» WORKING DATA
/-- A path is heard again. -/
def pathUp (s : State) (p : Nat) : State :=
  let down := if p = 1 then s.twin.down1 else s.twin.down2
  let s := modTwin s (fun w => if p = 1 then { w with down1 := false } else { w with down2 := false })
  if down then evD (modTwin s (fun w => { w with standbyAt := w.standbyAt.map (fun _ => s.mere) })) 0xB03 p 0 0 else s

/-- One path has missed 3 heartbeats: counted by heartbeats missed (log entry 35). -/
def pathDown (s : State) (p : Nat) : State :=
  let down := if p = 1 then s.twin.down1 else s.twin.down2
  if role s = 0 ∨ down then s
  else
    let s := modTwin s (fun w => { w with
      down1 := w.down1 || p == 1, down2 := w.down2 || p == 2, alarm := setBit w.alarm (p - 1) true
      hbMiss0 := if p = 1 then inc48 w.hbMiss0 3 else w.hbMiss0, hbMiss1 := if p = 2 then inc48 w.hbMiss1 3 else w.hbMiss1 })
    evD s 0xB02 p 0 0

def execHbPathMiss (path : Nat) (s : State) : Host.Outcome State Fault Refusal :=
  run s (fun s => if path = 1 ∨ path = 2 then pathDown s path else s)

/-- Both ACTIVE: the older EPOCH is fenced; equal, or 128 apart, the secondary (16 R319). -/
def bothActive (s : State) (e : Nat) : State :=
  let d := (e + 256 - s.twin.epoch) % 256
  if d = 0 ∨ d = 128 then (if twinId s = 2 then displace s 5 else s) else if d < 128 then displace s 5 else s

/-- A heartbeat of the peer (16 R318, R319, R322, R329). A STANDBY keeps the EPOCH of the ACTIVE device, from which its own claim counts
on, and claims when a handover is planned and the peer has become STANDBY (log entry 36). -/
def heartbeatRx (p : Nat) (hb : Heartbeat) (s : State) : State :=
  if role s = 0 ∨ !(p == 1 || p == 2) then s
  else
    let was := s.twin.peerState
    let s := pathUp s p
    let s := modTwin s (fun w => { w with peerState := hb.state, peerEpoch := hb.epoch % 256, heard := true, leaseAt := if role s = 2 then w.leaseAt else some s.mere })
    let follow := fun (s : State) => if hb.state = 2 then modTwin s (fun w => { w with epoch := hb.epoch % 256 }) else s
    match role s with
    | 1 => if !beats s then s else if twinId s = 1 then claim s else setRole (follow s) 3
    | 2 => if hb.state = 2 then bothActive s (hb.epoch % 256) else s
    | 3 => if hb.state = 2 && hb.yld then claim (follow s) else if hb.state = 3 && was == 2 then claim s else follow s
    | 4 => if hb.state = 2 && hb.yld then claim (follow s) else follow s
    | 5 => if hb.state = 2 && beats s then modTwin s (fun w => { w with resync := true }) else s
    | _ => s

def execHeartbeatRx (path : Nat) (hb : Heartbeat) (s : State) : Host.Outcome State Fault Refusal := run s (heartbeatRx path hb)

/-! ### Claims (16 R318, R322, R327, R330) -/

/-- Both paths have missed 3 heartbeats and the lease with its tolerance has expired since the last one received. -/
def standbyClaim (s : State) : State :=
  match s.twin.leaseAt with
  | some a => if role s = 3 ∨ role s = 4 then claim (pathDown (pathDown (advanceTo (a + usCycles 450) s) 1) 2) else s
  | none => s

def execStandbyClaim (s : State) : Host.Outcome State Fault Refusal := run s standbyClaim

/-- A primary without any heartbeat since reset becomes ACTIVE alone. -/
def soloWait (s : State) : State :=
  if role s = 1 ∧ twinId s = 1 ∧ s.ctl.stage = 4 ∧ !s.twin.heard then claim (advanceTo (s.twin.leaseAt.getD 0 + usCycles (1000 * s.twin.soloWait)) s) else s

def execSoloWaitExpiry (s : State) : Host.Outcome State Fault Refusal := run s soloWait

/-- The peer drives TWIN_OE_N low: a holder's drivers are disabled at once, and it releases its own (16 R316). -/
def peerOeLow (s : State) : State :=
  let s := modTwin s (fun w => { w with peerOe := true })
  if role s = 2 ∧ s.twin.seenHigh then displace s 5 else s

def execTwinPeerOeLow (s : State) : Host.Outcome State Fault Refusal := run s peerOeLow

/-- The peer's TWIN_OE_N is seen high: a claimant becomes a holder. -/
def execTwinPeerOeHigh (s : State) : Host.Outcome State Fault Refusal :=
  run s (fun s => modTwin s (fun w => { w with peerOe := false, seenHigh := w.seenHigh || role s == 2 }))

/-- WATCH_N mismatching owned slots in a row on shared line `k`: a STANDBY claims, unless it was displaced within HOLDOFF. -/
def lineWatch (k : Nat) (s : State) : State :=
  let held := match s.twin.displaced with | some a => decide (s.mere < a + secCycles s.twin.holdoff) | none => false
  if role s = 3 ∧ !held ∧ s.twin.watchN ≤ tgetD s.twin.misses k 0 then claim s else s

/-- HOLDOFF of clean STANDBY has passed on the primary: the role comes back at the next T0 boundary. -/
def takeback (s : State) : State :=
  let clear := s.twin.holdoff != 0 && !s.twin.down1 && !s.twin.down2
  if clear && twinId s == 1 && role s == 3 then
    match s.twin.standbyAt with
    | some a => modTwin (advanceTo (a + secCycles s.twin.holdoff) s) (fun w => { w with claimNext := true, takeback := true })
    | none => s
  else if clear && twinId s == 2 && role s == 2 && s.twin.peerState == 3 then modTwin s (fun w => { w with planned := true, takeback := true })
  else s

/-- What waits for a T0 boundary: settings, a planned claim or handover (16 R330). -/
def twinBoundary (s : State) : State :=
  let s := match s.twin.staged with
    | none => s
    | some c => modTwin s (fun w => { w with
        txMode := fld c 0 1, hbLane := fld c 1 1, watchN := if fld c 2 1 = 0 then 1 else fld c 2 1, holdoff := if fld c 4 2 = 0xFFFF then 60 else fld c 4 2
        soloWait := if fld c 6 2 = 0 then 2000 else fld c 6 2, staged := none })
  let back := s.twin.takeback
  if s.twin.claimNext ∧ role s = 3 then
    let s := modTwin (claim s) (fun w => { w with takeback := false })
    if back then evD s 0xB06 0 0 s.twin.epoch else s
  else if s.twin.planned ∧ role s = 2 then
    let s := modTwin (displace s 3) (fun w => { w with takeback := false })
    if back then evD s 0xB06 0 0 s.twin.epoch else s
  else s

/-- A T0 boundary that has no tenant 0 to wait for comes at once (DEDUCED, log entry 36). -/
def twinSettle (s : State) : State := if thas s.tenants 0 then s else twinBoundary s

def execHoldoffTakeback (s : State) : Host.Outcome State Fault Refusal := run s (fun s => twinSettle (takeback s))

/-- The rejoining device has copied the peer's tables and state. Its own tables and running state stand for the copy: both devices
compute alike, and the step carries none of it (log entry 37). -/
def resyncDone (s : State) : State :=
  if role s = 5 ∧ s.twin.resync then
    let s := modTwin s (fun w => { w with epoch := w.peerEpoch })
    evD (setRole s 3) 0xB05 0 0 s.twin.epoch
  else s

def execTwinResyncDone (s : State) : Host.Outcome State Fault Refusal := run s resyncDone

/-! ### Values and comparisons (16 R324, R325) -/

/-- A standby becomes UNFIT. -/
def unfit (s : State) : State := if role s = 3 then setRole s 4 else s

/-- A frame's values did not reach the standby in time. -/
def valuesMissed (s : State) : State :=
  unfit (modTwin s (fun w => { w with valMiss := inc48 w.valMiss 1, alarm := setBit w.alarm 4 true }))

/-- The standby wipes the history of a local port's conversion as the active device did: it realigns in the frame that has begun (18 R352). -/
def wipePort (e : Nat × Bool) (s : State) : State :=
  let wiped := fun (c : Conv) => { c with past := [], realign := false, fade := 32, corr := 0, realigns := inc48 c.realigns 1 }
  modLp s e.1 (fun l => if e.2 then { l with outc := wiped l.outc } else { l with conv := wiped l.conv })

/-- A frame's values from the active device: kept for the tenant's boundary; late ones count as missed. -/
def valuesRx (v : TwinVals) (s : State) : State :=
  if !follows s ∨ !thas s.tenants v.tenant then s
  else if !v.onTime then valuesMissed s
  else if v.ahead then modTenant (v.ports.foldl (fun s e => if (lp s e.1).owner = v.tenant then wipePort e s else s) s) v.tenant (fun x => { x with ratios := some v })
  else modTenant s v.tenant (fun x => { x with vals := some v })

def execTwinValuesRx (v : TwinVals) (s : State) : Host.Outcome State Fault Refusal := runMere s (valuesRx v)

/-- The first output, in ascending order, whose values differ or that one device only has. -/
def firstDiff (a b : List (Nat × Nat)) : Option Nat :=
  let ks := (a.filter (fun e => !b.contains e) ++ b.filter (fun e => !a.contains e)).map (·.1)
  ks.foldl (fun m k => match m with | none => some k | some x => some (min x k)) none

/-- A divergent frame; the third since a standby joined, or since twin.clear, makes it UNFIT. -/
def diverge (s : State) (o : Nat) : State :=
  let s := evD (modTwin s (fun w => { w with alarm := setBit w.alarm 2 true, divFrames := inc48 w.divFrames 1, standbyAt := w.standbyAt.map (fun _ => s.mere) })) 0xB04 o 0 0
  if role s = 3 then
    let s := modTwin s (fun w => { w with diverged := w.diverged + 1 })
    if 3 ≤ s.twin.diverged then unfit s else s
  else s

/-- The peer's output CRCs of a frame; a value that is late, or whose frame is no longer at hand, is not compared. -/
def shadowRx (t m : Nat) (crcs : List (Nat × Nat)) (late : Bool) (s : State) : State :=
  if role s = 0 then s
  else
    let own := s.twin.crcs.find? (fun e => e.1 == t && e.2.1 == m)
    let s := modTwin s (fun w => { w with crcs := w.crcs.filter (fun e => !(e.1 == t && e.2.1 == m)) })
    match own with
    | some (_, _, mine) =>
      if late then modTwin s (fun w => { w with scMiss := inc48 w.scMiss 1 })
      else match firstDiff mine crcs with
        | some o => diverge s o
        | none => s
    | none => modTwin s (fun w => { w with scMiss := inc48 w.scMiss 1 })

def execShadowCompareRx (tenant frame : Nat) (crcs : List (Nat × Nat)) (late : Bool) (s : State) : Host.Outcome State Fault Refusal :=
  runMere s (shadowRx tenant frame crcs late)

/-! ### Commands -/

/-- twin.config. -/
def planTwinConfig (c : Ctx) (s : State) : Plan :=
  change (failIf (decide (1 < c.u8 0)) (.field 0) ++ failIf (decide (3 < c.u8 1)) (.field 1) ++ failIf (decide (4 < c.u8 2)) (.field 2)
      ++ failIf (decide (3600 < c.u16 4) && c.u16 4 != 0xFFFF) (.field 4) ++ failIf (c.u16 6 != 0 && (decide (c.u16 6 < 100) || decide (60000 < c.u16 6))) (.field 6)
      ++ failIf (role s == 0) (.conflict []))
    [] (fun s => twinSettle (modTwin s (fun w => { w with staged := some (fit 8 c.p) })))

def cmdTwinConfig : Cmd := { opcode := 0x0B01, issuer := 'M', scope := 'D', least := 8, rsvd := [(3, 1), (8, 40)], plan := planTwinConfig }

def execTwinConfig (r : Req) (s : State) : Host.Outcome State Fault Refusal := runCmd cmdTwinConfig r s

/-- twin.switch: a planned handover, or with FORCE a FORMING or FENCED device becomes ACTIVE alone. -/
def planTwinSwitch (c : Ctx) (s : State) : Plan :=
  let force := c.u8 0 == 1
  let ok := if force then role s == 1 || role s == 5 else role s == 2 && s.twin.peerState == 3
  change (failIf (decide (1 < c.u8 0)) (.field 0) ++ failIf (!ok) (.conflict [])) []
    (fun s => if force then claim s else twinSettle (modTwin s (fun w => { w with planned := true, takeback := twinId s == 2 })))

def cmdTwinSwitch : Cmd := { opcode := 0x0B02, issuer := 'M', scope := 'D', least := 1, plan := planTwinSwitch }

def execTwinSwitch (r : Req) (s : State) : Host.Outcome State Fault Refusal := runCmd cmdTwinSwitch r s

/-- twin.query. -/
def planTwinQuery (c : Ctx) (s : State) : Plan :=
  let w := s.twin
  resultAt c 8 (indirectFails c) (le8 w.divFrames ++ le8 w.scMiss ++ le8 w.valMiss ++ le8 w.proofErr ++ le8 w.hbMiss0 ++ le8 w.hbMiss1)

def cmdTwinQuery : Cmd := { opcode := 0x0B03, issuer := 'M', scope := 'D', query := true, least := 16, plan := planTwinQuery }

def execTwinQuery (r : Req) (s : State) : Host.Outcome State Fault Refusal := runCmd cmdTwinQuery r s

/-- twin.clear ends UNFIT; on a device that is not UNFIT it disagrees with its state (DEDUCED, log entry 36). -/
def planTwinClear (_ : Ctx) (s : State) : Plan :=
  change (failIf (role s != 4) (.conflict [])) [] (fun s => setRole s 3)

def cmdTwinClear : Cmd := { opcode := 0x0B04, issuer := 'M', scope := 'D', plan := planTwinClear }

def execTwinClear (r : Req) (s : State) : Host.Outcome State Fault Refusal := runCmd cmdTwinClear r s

» EXERCISE GOAL
Wherever the string "pathUp" is found in the listing above, copy the line that contains it.

» RESPONSE AREA
def pathUp (s : State) (p : Nat) : State :=
    let s := pathUp s p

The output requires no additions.